Now, the guessing switches to how many times the Fed may raise rates during 2017 — whether three times, as the market now expects, or perhaps as many as four.

Here are three things to watch for after the Fed’s meeting:

State of the economy

The Fed has managed its control of interest rates with exceeding caution, beginning with an initial hike in December 2015, which ended seven years of record-low rates near zero. It then waited an entire year before raising rates again in December last year.

But in recent weeks, the view has taken hold, within and outside the Fed, that the U.S. economy has entered a new, stronger phase, with a job market near full health, rising consumer and business confidence, a sturdy housing market and inflation moving closer to the Fed’s 2 percent target.
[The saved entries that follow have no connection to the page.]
-- ==== Sys2Proof/Certificates/Slice0/Obligations.lean ====
section
/-! DEFINITION. The statements for the provers: for every command what it does to the block and what it leaves, where it completes,
and what holds of every command. -/

open Sys2Proof Sys2Proof.Machine

/-- For every command and every state, a step of the state with the command at the front of its queue is exec of the command on the state with
the queue's rest. -/
def Obligations.StepRunsTheFrontCommand : Prop :=
  ∀ (c : Instr) (s : State) (rest : List Instr),
    step { s with pending := c :: rest } = exec c { s with pending := rest }

/-- With an empty queue a step answers a next state; with no frame of its own waiting for the ring that state is the same state, and with one
the queue of frames is one shorter where the ring runs and nothing else waits behind it. Model's choice (log entry 1). -/
def Obligations.EmptyQueueIdles : Prop :=
  ∀ s : State, s.pending = [] →
    (s.ring.txq = [] → step s = .next s) ∧
      ∀ x l, s.ring.txq = x :: l → s.ringRuns = true → s.Quiet → x.frame.typ ≠ 2 → ∃ t, step s = .next t ∧ t.ring.txq = l ∧ t.mode = s.mode

/-- Whatever command is executed, the queue of waiting commands after it is the queue it was given. -/
def Obligations.CommandsKeepTheQueue : Prop :=
  ∀ (c : Instr) (s t : State), exec c s = .next t → t.pending = s.pending

/-- From every state whose register table and memory are in canonical form (keys strictly rising, no entry equal to what an unlisted key reads
as), whatever command is at the front of the queue, the next state's are in canonical form. -/
def Obligations.StepKeepsCanonicalTables : Prop :=
  ∀ s t : State, s.Canonical → step s = .next t → t.Canonical

/-- The tables of the state after reset are in canonical form and its queue is empty. -/
def Obligations.ResetIsCanonical : Prop :=
  State.reset.Canonical ∧ State.reset.pending = []

/-- Two states with canonical tables in which every register and every byte of memory read the same have equal tables. -/
def Obligations.CanonicalTablesAreDetermined : Prop :=
  ∀ s t : State, s.Canonical → t.Canonical → (∀ a, s.rd a = t.rd a) → (∀ a, s.byte a = t.byte a) → s.regs = t.regs ∧ s.mem = t.mem

/-- A register written reads the value and every other register what it read; a field written reads the value modulo its width, and the
register's other fields what they read; n bytes written little-endian from an address read as the number modulo 256^n, and every other byte
what it read. -/
def Obligations.WritesReadBack : Prop :=
  (∀ (s : State) (a b : Nat) (v : Word), (s.wr a v).rd b = if b = a then v else s.rd b) ∧
    (∀ (s : State) (f : Fld) (v : Nat), f.lo + f.w ≤ 32 → (s.put f v).get f = v % 2 ^ f.w) ∧
    (∀ (s : State) (f g : Fld) (v : Nat), f.lo + f.w ≤ 32 → g.lo + g.w ≤ 32 → (f.lo + f.w ≤ g.lo ∨ g.lo + g.w ≤ f.lo ∨ g.addr ≠ f.addr) →
      (s.put f v).get g = s.get g) ∧
    (∀ (s : State) (a n v : Nat), (s.store a n v).load a n = v % 256 ^ n) ∧
    ∀ (s : State) (a n v : Nat), MemBut a n s (s.store a n v)

/-- On every state, whatever it is, a command whose operands lie within their ranges answers a next state; one whose operands do not is the
fault illFormed. -/
def Obligations.WellFormedCommandsComplete : Prop :=
  ∀ (c : Instr) (s : State),
    (c.wellFormed = true → ∃ t, exec c s = .next t) ∧ (c.wellFormed = false → exec c s = .fault .illFormed)

/-- Outside an entry to FALL or HIBERNATE that still has a step left, every command but those listed (the writes of masters and what carries
them, the commands of the mode table, and what supervision, the watchdog and the fault collection judge) leaves the mode as it was, in every
state: no marker but the frame boundary, no slot but MODEJUMP, MOVE and a LINKTX on the ring (which the device may itself serve), no
conversion, no sense, no timer of a channel, a feed or a rail, and no event of the service port. -/
def Obligations.FewCommandsChangeTheMode : Prop :=
  ∀ (c : Instr) (s t : State), s.dev.stage = 0 → c.mayChangeMode = false → exec c s = .next t → t.mode = s.mode

/-- Every command but those listed leaves the whole memory, the schedule store, the attic, the store room and the cellar with it, as it was, in
every state. -/
def Obligations.FewCommandsStore : Prop :=
  ∀ (c : Instr) (s t : State), c.mayStore = false → exec c s = .next t → t.mem = s.mem

/-- No step lowers the number from which the values that the spec leaves open are drawn, so that none is drawn twice; model's own field (log
entries 30 and 31). -/
def Obligations.FreeValuesAreFresh : Prop :=
  ∀ s t : State, step s = .next t → s.fresh ≤ t.fresh

/-- After the cellar's power-on the mode is CELLAR, nothing waits, no bias is in use, and a register of each page reads the reset value its
table gives. -/
def Obligations.ResetValues : Prop :=
  State.reset.mode = .cellar ∧ State.reset.pending = [] ∧ State.reset.dev.bias = .none ∧ State.reset.wdog.on = false ∧
    State.reset.rd (PG_DEV * 0x400 + 0x58) = 0x30A03 ∧
    State.reset.rd (PG_LAMP * 0x400 + 0x70) = 0xFFFFFF ∧
    State.reset.rd (PG_ADC * 0x400 + 0x48) = 0x1 ∧
    State.reset.rd ((PG_ADC + 3) * 0x400 + 0x5C) = 0x20 ∧
    State.reset.rd (PG_CMP * 0x400 + 0x180) = 0x10CCD ∧
    State.reset.rd (PG_SLINK * 0x400 + 0x40) = 0x300 ∧
    State.reset.rd ((PG_SLINK + 15) * 0x400 + 0x44) = 0x21407D0 ∧
    State.reset.rd (PG_EST * 0x400 + 0x40) = 0x3F ∧
    State.reset.rd (PG_HEALTH * 0x400 + 0x40) = 0xE ∧
    State.reset.rd (PG_BAL * 0x400 + 0x40) = 0x79 ∧
    State.reset.rd ((PG_BAL + 15) * 0x400 + 0x4C) = 0x40004000 ∧
    State.reset.rd (PG_DISPATCH * 0x400 + 0x40) = 0x1D ∧
    State.reset.rd (PG_INPATH * 0x400 + 0x40) = 0x3100 ∧
    State.reset.rd (PG_PACK * 0x400 + 0x40) = 0xE0110 ∧
    State.reset.rd (PG_FEEDS * 0x400 + 0x40) = 0x64001400 ∧
    State.reset.rd (PG_SVC * 0x400 + 0x40) = 0x1 ∧
    State.reset.rd (PG_IBC * 0x400 + 0x40) = 0x1D ∧
    State.reset.rd ((PG_POL + 3) * 0x400 + 0x40) = 0x12 ∧
    State.reset.rd (PG_LDO * 0x400 + 0x44) = 0x6040000 ∧
    State.reset.rd (PG_SEQ * 0x400 + 0x48) = 0x76C06A4 ∧
    State.reset.rd (PG_THERM * 0x400 + 0x40) = 0x9B68012C ∧
    State.reset.rd (PG_FAULT * 0x400 + 0x60) = 0x201F4 ∧
    State.reset.rd (PG_FAULT * 0x400 + 0x84) = 0x2022200 ∧
    State.reset.rd (PG_CELLAR * 0x400 + 0x50) = 0xC8 ∧
    State.reset.rd (PG_EVQ * 0x400 + 0x40) = 0x3E8100E ∧
    State.reset.rd (PG_I2CT * 0x400 + 0x40) = 0x8 ∧
    State.reset.rd (PG_I2CC * 0x400 + 0x40) = 0xA01 ∧
    State.reset.rd (PG_RING * 0x400 + 0x40) = 0x3E

/-- On every list of bytes the byte-wise reflected CRC that the image checks use equals the plain bit-serial CRC with polynomial 0x04C1_1DB7,
bits taken least significant first, all ones to begin with, the result reflected and inverted; over the bytes of "123456789" it is
0xCBF4_3926. -/
def Obligations.CrcIsThatOfTheRule : Prop :=
  (∀ bs : List Byte, crc32 bs = (crcSerial bs).toNat) ∧ crc32 [0x31, 0x32, 0x33, 0x34, 0x35, 0x36, 0x37, 0x38, 0x39] = 0xCBF43926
A robust February employment report issued on Friday — 235,000 added jobs, brisk pay growth and a dip in the unemployment rate to 4.7 percent — was seen as the final major encouraging economic report the Fed needed to feel confident about announcing a rate increase.

What the Fed says in its statement Wednesday assessing the health of the economy will be parsed for clues to its thinking about the pace of future rate increases.

Forecast and dot plot

Four times each year, the Fed updates the economic and interest-rate forecasts of the 17 members of its policy committee — five board members (there are two vacancies) and 12 regional bank presidents. Each policymaker offers his or her own anonymous forecast.

Investors and Fed watchers tend to scrutinize those projections to determine whether they think the central bank is growing more optimistic about growth, unemployment and inflation. A shift in sentiment toward greater optimism could indicate that the Fed is preparing to accelerate its pace of rate hikes.

Along with economic forecasts, the Fed releases what has come to be called the “dot plot.” This is an illustrated plot of dots, representing the expectations for each official for the path of the federal funds rate, the Fed’s key policy rate. In December, the Fed raised that rate to a range of 0.5 percent to 0.75 percent, still quite low by historical standards.

At December’s meeting, the projection from the dot plot was that the Fed would raise rates three times in 2017. But some economists are wondering whether the new chart may estimate a higher number of rate increases, reflecting a brighter outlook for the economy.

Yellen’s view

On Wednesday, as she does after four Fed meetings each year, Yellen will hold a news conference. The Fed chair is likely to stress that while the Fed is raising rates, the pace of the increases will likely remain gradual and that rates will still be at historically low levels. For consumers and businesses, that means that while loan rates will rise, they will remain relatively low.

Yellen is sure to be asked for her views of the policies being pursued by the Trump administration. The president has vowed to double the economy’s growth rate to 4 percent from around 2 percent over the past nearly eight years. Trump has said his package of tax cuts, deregulation, a tougher trade stance and increased spending in such areas as infrastructure can achieve his growth goals.

But if the Fed starts to become concerned about inflation pressures at a time when the economy is at full employment, an increase in the pace of rate hikes could make it harder for Trump to achieve his goals.

While Trump was personally critical of Yellen during the presidential campaign, accusing her of favoring low rates to help the Democrats, he has been silent on the Fed since winning the election. And members of his economic team have spoken of their desire to work with the Fed.